■ **TASK TO CARRY OUT**
Up to and including the line with "[] => .next s.tick", return every line from the start of the entries below exactly.
START DATA
-- ==== Sys2Proof/Machine/Step.lean ====
section
/-! DEFINITION. One step: the command at the front of the queue, or one tick of the millisecond base when none waits
(log 1). -/

namespace Sys2Proof.Machine

/-- One step of the engine. -/
def step (s : State) : Result :=
  match s.pending with
  | [] => .next s.tick
  | i :: rest => exec i (s.setPending rest)

/-- The state with the command that a word spells in front of its queue; no word spells one (log 2). -/
def State.withFetchWord (s : State) (nbits w : Nat) : State :=
  match decodeTableWord nbits w with
  | none => s
  | some i => s.setPending (i :: s.pending)

end Sys2Proof.Machine
end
END DATA
■ **REPLY**
-- ==== Sys2Proof/Machine/Step.lean ====
section
/-! DEFINITION. One step: the command at the front of the queue, or one tick of the millisecond base when none waits
(log 1). -/

namespace Sys2Proof.Machine

/-- One step of the engine. -/
def step (s : State) : Result :=
  match s.pending with
  | [] => .next s.tick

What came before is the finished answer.